INPUT FOR THIS TASK:
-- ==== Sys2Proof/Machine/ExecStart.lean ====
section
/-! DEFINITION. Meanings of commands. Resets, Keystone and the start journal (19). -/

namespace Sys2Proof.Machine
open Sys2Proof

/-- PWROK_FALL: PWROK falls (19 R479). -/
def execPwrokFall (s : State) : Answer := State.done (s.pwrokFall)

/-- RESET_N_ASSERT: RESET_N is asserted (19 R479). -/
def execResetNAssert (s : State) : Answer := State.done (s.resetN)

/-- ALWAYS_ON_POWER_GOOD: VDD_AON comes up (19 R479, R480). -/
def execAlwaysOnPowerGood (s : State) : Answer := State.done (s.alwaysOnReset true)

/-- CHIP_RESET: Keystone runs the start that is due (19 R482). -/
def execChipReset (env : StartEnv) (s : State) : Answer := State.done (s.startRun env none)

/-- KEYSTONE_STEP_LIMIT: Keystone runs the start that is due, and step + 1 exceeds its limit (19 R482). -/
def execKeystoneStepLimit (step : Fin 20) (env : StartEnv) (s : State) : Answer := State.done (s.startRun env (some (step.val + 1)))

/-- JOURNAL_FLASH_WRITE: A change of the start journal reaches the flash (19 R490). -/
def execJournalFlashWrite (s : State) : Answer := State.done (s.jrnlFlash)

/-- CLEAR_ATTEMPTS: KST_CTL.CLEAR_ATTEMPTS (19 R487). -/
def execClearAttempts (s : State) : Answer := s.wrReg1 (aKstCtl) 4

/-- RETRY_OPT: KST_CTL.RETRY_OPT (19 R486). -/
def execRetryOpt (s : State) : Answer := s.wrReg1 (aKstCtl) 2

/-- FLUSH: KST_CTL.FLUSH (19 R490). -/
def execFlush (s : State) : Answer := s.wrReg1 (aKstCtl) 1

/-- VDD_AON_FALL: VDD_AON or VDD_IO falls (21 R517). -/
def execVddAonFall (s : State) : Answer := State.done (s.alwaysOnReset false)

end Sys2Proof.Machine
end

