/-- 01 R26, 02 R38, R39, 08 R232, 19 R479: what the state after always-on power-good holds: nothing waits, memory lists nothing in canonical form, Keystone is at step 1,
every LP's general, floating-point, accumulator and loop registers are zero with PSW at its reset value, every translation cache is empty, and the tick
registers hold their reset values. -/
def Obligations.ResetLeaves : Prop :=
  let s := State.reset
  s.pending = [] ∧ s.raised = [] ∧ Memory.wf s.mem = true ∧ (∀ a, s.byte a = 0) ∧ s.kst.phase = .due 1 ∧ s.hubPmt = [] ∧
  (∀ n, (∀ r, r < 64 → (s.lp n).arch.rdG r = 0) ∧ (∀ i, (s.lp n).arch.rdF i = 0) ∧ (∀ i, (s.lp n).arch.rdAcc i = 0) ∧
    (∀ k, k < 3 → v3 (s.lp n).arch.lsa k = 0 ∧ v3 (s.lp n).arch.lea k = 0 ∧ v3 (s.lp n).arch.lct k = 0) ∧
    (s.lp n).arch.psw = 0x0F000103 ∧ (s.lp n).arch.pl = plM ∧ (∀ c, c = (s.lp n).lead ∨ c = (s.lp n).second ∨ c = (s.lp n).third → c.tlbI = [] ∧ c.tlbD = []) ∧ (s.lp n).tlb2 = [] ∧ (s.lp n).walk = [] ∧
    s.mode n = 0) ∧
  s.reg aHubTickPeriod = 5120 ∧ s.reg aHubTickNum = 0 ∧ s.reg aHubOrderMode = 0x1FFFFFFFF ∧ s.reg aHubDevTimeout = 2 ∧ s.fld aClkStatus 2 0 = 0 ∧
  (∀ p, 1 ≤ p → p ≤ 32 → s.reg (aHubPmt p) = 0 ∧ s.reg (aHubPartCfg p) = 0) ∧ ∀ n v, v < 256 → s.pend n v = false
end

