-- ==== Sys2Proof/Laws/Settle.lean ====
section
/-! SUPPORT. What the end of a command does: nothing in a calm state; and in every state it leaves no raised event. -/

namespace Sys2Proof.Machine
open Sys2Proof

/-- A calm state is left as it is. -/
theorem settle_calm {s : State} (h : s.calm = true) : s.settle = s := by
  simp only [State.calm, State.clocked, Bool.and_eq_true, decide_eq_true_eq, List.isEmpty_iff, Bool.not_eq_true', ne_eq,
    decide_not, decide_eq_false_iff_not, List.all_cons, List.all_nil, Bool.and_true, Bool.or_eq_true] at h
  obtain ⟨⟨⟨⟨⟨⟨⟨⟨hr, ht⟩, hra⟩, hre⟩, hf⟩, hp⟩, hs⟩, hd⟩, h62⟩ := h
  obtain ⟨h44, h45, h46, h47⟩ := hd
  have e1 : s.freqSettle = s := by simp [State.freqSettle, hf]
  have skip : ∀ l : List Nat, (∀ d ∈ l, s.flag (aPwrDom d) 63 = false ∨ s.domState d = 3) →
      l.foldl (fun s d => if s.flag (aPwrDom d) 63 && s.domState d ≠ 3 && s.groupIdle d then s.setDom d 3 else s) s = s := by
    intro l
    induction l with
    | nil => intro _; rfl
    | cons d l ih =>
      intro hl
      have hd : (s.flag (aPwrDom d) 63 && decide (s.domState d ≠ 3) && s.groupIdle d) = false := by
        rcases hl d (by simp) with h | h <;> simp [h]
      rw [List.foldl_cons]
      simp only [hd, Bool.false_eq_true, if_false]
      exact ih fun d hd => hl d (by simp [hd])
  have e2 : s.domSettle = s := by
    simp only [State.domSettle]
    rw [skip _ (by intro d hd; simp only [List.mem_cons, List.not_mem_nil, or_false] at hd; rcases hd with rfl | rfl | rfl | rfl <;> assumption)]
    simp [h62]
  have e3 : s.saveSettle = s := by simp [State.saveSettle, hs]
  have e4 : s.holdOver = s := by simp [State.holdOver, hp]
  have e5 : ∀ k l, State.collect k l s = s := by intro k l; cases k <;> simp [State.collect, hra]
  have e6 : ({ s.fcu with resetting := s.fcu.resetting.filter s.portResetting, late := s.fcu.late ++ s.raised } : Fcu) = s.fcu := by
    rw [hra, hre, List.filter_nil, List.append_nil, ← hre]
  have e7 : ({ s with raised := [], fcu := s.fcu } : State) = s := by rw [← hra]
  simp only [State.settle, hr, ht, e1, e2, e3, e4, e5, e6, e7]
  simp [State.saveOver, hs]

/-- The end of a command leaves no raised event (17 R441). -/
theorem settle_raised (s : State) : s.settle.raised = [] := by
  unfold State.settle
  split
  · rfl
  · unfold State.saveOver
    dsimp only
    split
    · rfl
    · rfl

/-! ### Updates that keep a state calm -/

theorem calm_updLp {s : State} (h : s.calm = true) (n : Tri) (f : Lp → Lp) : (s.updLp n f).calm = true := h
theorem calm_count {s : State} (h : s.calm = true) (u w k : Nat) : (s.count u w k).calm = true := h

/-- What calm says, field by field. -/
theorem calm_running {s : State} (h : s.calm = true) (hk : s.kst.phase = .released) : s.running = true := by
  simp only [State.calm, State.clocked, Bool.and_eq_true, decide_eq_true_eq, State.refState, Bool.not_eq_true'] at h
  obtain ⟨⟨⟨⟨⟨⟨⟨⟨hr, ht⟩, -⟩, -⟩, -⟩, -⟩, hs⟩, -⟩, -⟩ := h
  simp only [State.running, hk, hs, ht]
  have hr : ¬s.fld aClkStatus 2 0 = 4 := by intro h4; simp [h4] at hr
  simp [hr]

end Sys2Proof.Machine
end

---

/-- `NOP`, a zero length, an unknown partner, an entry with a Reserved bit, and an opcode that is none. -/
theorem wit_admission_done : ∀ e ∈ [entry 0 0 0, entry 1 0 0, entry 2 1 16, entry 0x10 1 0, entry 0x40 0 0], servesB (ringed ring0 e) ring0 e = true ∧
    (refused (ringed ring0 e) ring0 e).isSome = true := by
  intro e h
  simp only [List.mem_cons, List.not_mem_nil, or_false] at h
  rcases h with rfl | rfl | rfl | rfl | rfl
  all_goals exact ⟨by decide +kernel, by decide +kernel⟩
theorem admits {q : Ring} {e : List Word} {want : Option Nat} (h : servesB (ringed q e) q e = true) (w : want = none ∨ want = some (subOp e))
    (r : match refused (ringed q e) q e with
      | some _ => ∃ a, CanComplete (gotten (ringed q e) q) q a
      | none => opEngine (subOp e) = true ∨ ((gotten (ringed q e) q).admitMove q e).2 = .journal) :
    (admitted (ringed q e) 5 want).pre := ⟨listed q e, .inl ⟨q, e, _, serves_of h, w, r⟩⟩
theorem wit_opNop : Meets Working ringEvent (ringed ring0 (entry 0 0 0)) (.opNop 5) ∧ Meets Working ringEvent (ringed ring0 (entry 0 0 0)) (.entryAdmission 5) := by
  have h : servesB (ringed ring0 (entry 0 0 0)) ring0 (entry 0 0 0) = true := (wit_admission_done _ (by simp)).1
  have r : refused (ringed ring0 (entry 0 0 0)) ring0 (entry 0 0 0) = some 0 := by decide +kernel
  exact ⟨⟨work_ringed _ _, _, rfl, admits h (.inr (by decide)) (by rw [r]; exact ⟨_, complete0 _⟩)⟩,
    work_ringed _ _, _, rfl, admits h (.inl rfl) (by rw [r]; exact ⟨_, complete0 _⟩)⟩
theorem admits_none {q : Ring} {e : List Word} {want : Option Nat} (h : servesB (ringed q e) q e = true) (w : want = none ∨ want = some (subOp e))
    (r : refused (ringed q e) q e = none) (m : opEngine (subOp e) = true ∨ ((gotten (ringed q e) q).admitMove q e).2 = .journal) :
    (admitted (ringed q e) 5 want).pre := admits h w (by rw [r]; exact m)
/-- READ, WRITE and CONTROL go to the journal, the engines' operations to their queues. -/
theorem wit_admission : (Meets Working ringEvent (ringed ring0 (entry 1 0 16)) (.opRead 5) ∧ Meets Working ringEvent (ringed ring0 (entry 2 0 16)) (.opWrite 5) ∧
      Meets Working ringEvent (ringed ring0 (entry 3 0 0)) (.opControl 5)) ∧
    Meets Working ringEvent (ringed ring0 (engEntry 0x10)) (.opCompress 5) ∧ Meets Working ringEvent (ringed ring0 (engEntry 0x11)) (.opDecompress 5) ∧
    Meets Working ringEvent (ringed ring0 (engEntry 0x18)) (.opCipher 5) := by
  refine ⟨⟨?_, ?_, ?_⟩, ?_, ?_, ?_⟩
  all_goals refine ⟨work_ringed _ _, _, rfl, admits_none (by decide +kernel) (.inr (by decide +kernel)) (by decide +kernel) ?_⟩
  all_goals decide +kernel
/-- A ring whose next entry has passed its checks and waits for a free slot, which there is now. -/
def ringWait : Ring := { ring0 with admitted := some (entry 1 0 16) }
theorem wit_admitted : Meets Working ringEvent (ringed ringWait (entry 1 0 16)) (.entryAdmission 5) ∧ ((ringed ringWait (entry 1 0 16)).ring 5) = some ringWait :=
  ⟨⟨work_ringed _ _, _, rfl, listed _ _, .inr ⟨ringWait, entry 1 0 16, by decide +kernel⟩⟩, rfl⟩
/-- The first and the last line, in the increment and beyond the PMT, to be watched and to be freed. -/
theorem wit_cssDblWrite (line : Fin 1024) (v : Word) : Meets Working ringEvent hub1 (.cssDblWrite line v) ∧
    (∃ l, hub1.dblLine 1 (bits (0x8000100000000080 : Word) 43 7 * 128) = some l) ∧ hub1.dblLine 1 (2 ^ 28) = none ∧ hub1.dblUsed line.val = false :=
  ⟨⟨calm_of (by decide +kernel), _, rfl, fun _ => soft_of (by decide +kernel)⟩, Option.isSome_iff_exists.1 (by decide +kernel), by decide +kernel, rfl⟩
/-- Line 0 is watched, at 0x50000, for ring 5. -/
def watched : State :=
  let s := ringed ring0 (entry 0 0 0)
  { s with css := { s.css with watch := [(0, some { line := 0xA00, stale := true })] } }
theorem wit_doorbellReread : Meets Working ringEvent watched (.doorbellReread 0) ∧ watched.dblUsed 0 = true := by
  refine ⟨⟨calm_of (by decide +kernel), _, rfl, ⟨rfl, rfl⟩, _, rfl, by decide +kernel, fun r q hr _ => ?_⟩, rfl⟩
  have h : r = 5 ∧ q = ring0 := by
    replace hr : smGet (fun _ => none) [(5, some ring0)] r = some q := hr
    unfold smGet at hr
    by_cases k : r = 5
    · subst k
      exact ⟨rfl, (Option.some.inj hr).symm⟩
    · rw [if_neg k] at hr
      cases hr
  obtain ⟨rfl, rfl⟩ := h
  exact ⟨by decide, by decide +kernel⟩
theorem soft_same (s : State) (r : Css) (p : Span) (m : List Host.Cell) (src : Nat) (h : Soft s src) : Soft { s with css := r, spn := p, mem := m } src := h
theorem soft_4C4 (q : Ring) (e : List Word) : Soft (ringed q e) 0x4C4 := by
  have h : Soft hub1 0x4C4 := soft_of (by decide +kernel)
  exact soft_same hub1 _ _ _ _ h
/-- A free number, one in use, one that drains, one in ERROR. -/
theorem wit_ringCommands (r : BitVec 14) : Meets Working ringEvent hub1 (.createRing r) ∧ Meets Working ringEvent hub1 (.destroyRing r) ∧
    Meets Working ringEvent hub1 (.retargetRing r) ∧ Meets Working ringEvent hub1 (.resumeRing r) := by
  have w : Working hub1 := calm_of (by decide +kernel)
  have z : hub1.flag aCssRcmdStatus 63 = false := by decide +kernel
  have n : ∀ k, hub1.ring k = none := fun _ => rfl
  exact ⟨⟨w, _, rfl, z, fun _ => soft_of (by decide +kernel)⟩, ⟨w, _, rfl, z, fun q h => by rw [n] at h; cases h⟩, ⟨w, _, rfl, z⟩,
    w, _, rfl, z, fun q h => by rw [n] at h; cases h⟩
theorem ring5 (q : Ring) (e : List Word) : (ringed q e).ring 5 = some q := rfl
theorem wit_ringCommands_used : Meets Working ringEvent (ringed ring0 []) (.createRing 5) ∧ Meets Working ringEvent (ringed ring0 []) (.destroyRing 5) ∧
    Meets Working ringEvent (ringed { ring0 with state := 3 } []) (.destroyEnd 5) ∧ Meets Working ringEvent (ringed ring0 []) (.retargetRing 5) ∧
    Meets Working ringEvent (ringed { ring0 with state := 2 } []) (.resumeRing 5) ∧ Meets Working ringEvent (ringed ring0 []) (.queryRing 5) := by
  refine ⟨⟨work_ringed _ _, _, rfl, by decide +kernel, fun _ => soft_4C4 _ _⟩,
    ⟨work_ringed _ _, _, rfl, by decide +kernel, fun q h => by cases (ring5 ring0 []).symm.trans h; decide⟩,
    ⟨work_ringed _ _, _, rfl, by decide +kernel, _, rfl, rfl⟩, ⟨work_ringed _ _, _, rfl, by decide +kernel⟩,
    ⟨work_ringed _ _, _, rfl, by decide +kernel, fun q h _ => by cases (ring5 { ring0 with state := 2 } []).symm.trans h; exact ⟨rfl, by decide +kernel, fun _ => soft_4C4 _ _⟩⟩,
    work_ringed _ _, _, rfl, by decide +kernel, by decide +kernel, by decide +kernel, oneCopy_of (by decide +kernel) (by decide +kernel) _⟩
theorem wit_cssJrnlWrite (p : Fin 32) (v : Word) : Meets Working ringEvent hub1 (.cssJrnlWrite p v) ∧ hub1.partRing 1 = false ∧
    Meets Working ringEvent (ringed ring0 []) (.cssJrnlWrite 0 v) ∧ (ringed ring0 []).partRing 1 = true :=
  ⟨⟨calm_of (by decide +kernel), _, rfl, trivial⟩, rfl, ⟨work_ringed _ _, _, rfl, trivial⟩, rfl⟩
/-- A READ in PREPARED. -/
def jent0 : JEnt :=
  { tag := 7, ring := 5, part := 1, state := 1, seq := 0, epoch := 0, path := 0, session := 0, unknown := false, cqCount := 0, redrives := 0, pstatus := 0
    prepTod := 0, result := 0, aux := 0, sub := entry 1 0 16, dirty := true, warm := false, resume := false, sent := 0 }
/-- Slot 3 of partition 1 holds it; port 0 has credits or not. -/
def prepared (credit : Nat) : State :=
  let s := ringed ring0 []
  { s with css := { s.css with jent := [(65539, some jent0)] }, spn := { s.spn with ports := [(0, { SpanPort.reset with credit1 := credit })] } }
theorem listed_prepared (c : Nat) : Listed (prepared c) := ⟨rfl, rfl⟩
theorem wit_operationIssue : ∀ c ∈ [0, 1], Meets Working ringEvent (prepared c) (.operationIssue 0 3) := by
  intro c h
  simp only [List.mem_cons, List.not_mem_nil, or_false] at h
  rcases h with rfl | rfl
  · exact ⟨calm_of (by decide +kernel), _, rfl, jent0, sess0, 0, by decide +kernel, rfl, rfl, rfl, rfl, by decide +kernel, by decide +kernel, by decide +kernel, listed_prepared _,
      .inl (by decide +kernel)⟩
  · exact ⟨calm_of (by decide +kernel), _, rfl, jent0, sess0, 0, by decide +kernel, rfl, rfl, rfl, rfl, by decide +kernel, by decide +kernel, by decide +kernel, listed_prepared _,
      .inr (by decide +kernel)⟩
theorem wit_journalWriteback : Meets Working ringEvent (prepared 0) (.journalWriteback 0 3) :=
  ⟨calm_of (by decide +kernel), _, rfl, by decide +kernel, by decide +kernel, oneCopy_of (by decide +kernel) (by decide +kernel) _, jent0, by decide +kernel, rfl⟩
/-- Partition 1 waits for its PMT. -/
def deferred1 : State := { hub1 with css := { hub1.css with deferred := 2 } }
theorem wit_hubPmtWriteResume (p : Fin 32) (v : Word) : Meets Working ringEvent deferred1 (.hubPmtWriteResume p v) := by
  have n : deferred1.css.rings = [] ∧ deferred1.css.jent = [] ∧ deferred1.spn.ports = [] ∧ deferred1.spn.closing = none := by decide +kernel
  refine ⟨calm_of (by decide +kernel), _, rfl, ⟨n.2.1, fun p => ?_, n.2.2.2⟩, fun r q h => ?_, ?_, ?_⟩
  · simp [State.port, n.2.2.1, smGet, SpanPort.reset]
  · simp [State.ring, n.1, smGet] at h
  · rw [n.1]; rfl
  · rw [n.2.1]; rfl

...

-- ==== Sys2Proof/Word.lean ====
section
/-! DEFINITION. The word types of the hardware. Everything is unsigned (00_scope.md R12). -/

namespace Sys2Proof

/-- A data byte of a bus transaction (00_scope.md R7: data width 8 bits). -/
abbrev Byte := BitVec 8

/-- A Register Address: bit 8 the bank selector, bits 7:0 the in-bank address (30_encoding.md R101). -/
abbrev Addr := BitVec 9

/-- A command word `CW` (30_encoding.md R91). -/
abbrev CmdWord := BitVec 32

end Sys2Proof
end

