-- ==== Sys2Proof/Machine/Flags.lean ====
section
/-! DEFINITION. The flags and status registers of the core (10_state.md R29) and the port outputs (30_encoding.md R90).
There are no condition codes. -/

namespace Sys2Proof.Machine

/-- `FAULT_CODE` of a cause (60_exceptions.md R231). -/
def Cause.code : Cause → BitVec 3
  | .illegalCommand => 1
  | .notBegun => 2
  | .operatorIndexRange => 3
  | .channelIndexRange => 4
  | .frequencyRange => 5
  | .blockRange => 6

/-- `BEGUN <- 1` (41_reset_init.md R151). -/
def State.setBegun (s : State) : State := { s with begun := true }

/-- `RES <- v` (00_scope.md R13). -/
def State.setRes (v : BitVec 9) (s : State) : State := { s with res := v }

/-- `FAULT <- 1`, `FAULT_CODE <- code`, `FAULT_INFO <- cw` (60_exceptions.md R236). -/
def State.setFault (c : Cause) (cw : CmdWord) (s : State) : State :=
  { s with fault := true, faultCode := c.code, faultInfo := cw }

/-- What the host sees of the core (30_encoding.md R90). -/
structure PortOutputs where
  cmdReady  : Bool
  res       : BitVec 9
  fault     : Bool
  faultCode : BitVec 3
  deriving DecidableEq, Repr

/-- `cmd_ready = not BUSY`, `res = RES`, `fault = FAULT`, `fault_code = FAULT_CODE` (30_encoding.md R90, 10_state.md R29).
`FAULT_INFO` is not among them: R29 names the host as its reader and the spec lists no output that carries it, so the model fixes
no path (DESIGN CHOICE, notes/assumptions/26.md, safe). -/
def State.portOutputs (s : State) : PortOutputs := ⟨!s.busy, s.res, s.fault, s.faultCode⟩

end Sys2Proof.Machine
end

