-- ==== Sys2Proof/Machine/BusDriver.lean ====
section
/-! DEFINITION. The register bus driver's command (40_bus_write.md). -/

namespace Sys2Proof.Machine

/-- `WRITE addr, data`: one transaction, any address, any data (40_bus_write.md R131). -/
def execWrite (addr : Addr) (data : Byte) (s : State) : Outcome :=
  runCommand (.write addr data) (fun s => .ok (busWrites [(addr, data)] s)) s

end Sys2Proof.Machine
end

EXERCISE: All lines above with the word "entryAdmission" need to be reported.

EXERCISE ANSWER:
theorem wit_opNop : Meets Working ringEvent (ringed ring0 (entry 0 0 0)) (.opNop 5) ∧ Meets Working ringEvent (ringed ring0 (entry 0 0 0)) (.entryAdmission 5) := by
theorem wit_admitted : Meets Working ringEvent (ringed ringWait (entry 1 0 16)) (.entryAdmission 5) ∧ ((ringed ringWait (entry 1 0 16)).ring 5) = some ringWait :=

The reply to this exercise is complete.